Status: Closed (won't fix) » Needs work

Great! I've updated the module and now that RSS is aggregated just fine.
Thank you very much!

One thing that bothers me is that after module update Drupal says that i have to run update.php. So i've run it and among 6 SQL updates to aggregate module i get one error:

user warning: You have an error in your SQL syntax; check the manual that corresponds to your MySQL server version for the right syntax to use near 'TYPE text' at line 1 query: ALTER TABLE i6sj_aggregator_item ALTER COLUMN link TYPE text in /path/to/drupal6/modules/aggregator/aggregator.install on line 350.

My table is like this:
mysql> desc i6sj_aggregator_item;
+-------------+--------------+------+-----+---------+----------------+
| Field | Type | Null | Key | Default | Extra |
+-------------+--------------+------+-----+---------+----------------+
| iid | int(11) | NO | PRI | NULL | auto_increment |
| fid | int(11) | NO | MUL | 0 | |
| title | varchar(255) | NO | | | |
| link | varchar(255) | NO | | | |
| author | varchar(255) | NO | | | |
| description | longtext | NO | | NULL | |
| timestamp | int(11) | YES | MUL | NULL | |
| guid | varchar(255) | YES | | NULL | |
| nid | int(11) | YES | | NULL | |
+-------------+--------------+------+-----+---------+----------------+

What's the problem?

Best regards

Damien Tournoud’s picture

@lordzik: the problem is blindly downloading and installing a module from an untrusting source. This module has not been peer-reviewed and will not receive any security update.

lordzik’s picture

Hmmmm, so that problem with RSS parsing won't be fixed in core branch??
I understand that some RSS sources does not validate to anything but an application have to handle such problems. Even if you assume that input from user is no longer than 15 characters you still make some checks and validation to prevent problems :)

AlexisWilke’s picture

lordzik,

I told you already... Core says: "the RSS provider has to fix his feed". Go talk to your government about it! 8-)

The link can be more than 255 characters, so the update attempts to fix the problem by changing the field to type TEXT. I'm not too sure why MySQL doesn't like it. I use PostgreSQL.

Btw, the warning in #20 can be ignored. Very frankly, all the 3rd party modules are uploaded without "peer review". So they are no better than my download. If someone detects a security issue, they can contact me at once, just like the security team from here (who 99% of the time does not answer their emails.)

Anyway, I'm glad it works for you. That's a relief that someone uses my code changes!

Thank you.
Alexis

lordzik’s picture

@Alexis Wilke
I don't like the way "core" acts in this case because you can't change the world - but can adapt your code to handle it...

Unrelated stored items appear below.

/-- The DT that bears on the next epoch instant, with no step report waiting and with one (R106). -/
theorem epochDt_of_none {s : State} (h : s.flight.toEpoch = []) : s.epochDt = s.ts.dt := by simp [State.epochDt, h]
theorem epochDt_of_step {s : State} {old new : Ticks} {rest : List (Ticks × Ticks)} (h : s.flight.toEpoch = (old, new) :: rest) :
    s.epochDt = old := by simp [State.epochDt, h]

theorem quiet_makeInstant (s : State) : quiet s (makeInstant s) := by
  unfold makeInstant
  split
  · exact .refl s
  · split
    · exact (((quiet_setEpoch s _).trans (quiet_epochFor _ _ _)).trans (quiet_epochFor _ _ _)).trans (quiet_setEpoch _ _)
    · exact .refl s

theorem quiet_takeEpochConfig (k : Nat) (s : State) : quiet s (takeEpochConfig k s).state := by
  unfold takeEpochConfig
  split
  · exact .refl s
  · exact (quiet_setFlight s _).trans (quiet_setEpoch _ _)

/-! ## Lines -/

theorem quiet_driveLine (op : LineOp) (i : Nat) (s : State) : quiet s (driveLine op i s) := quiet_setOutput s _ _

theorem quiet_loadLines (v : Nat) (l : List Nat) (s : State) : quiet s (loadLines v l s) :=
  quiet_foldl _ (fun s _ => quiet_driveLine _ _ s) _ s

theorem quiet_endPulse (i : Nat) (s : State) : quiet s (endPulse i s) := by
  unfold endPulse; split
  · exact quiet_setOutput s _ _
  · exact .refl s

theorem quiet_act (a : Action) (s : State) : quiet s (a.act s) := by
  unfold Action.act
  split
  · exact quiet_driveLine _ _ s
  · exact quiet_driveLine _ _ s
  · exact quiet_driveLine _ _ s
  · exact quiet_loadLines _ _ s
  · exact .refl s

theorem quiet_performAction (ag : Agent) (a : Action) (s : State) : quiet s (performAction ag a s).1 := by
  unfold performAction; split
  · exact quiet_act a s
  · exact .refl s

theorem quiet_takeLineOp (ag : Agent) (op : LineOp) (d : Int) (s : State) : quiet s (takeLineOp ag op d s).state := by
  unfold takeLineOp
  split
  · exact .refl s
  · split
    · exact .refl s
    · split
      · exact .refl s
      · exact quiet_driveLine _ _ s

theorem quiet_takeLineLoad (ag : Agent) (d : Int) (c v : Nat) (s : State) : quiet s (takeLineLoad ag d c v s).state := by
  unfold takeLineLoad
  split
  · exact .refl s
  · split
    · exact .refl s
    · split
      · exact .refl s
      · exact quiet_loadLines _ _ s

theorem quiet_takeLineTest (ag : Agent) (d : Int) (s : State) : quiet s (takeLineTest ag d s).state := by
  unfold takeLineTest
  split
  · exact .refl s
  · split <;> exact .refl s

theorem quiet_takeLineStore (ag : Agent) (d : Int) (c : Nat) (s : State) : quiet s (takeLineStore ag d c s).state := by
  unfold takeLineStore
  split
  · exact .refl s
  · split <;> exact .refl s

theorem quiet_takeLineOwn (ag : Agent) (d : Int) (w : Option Agent) (s : State) : quiet s (takeLineOwn ag d w s).state := by
  unfold takeLineOwn
  split
  · exact .refl s
  · split
    · exact quiet_setOutput s _ _
    · exact .refl s

theorem quiet_takeLineConfig (ag : Agent) (d : Int) (c : LineSettings) (s : State) :
    quiet s (takeLineConfig ag d c s).state := by
  unfold takeLineConfig
  split
  · exact .refl s
  · split
    · split
      · exact quiet_setOutput s _ _
      · exact .refl s
    · split
      · exact quiet_setInput s _ _
      · exact .refl s
    · exact .refl s

/-- A capture queue within its room stays so (R153). -/
theorem store_length (c : Capture) (q : CaptureQueue) (h : q.records.length ≤ Config.captureRoom) :
    (q.store c).1.records.length ≤ Config.captureRoom := by
  unfold CaptureQueue.store
  split
  · rename_i hl
    simp only [List.length_append, List.length_cons, List.length_nil]
    omega
  · exact h

theorem quiet_takeCapture (i : Nat) (e : EdgeKind) (s : State) : quiet s (takeCapture i e s) := by
  unfold takeCapture
  extract_lets x q s1
  have h1 : quiet s s1 := (quiet_setInput s _ _).trans (quiet_setCaptures _ _ _ (store_length _ _))
  split
  · exact h1.trans (quiet_raiseTo _ _ _)
  · exact h1

theorem quiet_takeEdge (i : Nat) (e : EdgeKind) (s : State) : quiet s (takeEdge i e s) := by
  unfold takeEdge
  extract_lets x s1
  have h1 : quiet s s1 := quiet_setInput s _ _
  split
  · split
    · exact h1.trans (quiet_setFlight _ _)
    · exact h1
  · split
    · exact h1
    · split
      · exact h1
      · exact h1.trans (quiet_takeCapture _ _ _)

theorem quiet_takeCaptureRead (ag : Agent) (o : Options) (s : State) : quiet s (takeCaptureRead ag o s).state := by
  unfold takeCaptureRead
  extract_lets c q views raised e
  split <;> exact quiet_setCtx s _ _

theorem quiet_releaseCaptures (ag : Agent) (n : Nat) (s t : State) (h : releaseCaptures ag n s = some t) : quiet s t := by
  unfold releaseCaptures at h
  extract_lets q at h
  split at h
  · cases h
  · cases h
    exact quiet_setCaptures s ag _ fun hl => by
      show (q.records.drop n).length ≤ _
      rw [List.length_drop]
      exact (Nat.sub_le _ _).trans hl

theorem quiet_takeCaptureRelease (ag : Agent) (n : Nat) (s : State) : quiet s (takeCaptureRelease ag n s).state := by
  unfold takeCaptureRelease
  split
  · exact .refl s
  · split
    · exact .refl s
    · rename_i h
      exact quiet_releaseCaptures ag n s _ h

theorem quiet_lineAgentReset (ag : Agent) (s : State) : quiet s (lineAgentReset ag s) := by
  unfold lineAgentReset
  split
  · exact (quiet_setFlight s _).trans (quiet_setCaptures _ ag _ fun _ => Nat.zero_le _)
  · exact .refl s

/-! ## Alerts -/

theorem quiet_takeRaise (ag : Agent) (k : FlagKind) (s : State) : quiet s (takeRaise ag k s) := by
  unfold takeRaise
  extract_lets l
  split
  · exact .refl s
  · exact (quiet_setFlight s _).trans (quiet_setUnit _ _ _ rfl rfl)

/-- An update of an agent unit that keeps FIFO and stack within their room. -/
theorem quiet_setUnit_room (s : State) (ag : Agent) (u : AgentUnit)
    (hf : (s.unit ag).fifo.length ≤ Config.schedFifoRoom → u.fifo.length ≤ Config.schedFifoRoom)
    (hu : ((s.unit ag).stack.countP fun r => r.alert.level == 0) ≤ 1 → (u.stack.countP fun r => r.alert.level == 0) ≤ 1)
    (hn : ((s.unit ag).stack.countP fun r => r.alert.level != 0) ≤ 4 → (u.stack.countP fun r => r.alert.level != 0) ≤ 4) :
    quiet s (s.setUnit ag u) :=
  ⟨rfl, rfl, rfl, fun r =>
    { class1 := r.class1
      captures := r.captures
      fifo := fun b => by
        by_cases h : b = ag
        · subst h; rw [State.unit_setUnit]; exact hf (r.fifo b)
        · rw [State.unit_setUnit_other _ _ _ _ h]; exact r.fifo b
      urgent := fun b => by
        by_cases h : b = ag
        · subst h; rw [State.unit_setUnit]; exact hu (r.urgent b)
        · rw [State.unit_setUnit_other _ _ _ _ h]; exact r.urgent b
      nested := fun b => by
        by_cases h : b = ag
        · subst h; rw [State.unit_setUnit]; exact hn (r.nested b)
        · rw [State.unit_setUnit_other _ _ _ _ h]; exact r.nested b }⟩

theorem queueSched_stack (a : SchedAlert) (u : AgentUnit) : (u.queueSched a).stack = u.stack := by
  unfold AgentUnit.queueSched; split <;> rfl

/-- The FIFO stays within its room (R172). -/
theorem queueSched_fifo (a : SchedAlert) (u : AgentUnit) (h : u.fifo.length ≤ Config.schedFifoRoom) :
    (u.queueSched a).fifo.length ≤ Config.schedFifoRoom := by
  unfold AgentUnit.queueSched
  split
  · rename_i hl
    simp only [List.length_append, List.length_cons, List.length_nil]
    omega
  · exact h

theorem quiet_takeSchedRaise (ag : Agent) (s : State) : quiet s (takeSchedRaise ag s) := by
  unfold takeSchedRaise
  split
  · exact .refl s
  · extract_lets f s1
    refine (quiet_setFlight s _).trans (quiet_setUnit_room _ _ _ (queueSched_fifo _ _) ?_ ?_)
    · rw [queueSched_stack]; exact id
    · rw [queueSched_stack]; exact id

theorem foldl_moreUrgent_mem (l : List AlertRecord) (b : Option AlertRecord) {a : AlertRecord}
    (h : l.foldl moreUrgent b = some a) : a ∈ l ∨ b = some a := by
  induction l generalizing b with
  | nil => exact .inr h
  | cons x l ih =>
    rcases ih _ h with h1 | h1
    · exact .inl (List.mem_cons_of_mem _ h1)
    · unfold moreUrgent at h1
      split at h1
      · rw [Option.some.injEq] at h1; exact .inl (h1 ▸ List.mem_cons_self)
      · split at h1
        · rw [Option.some.injEq] at h1; exact .inl (h1 ▸ List.mem_cons_self)
        · exact .inr h1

Can you make a new patch for core module?
And did you submit other patches for core module that you've included in your version of the module?

Again, thank you for your help.

ps for core developers: Drupal 5 did parse RSS from #15 just fine! Problem appeard after site upgrade from D5 to D6.

lordzik’s picture

And one more thing - you probably can handle an error in update process by checking if db_type is pgsql ;)

AlexisWilke’s picture

lordzik,

I do agree that the answer in #5 is not valid. Most RSS I have found, be it from large companies like National Geographic, CNN, or that Polish website, have some problems. At times, the problem is temporary (like that < problem, once that item is too old, it wouldn't appear in the RSS and thus not cause any problem.)

I have not submitted any more patches in regard to aggregator for 2 reasons:

1) From what I understand my patches for the aggregator are absolutely not welcome

2) My version is already so different that it would be very difficult for me to submit a patch (their loss, but you can use my tarball as is!)

However, I have been keeping up with all the updates from Drupal.org which is 0 updates for the last 10 releases or so. In other words, the Drupal Core version of Aggregator is perfect, isn't it?

Thank you.
Alexis

Status: Needs work » Closed (outdated)

Automatically closed because Drupal 6 is no longer supported. If the issue verifiably applies to later versions, please reopen with details and update the version.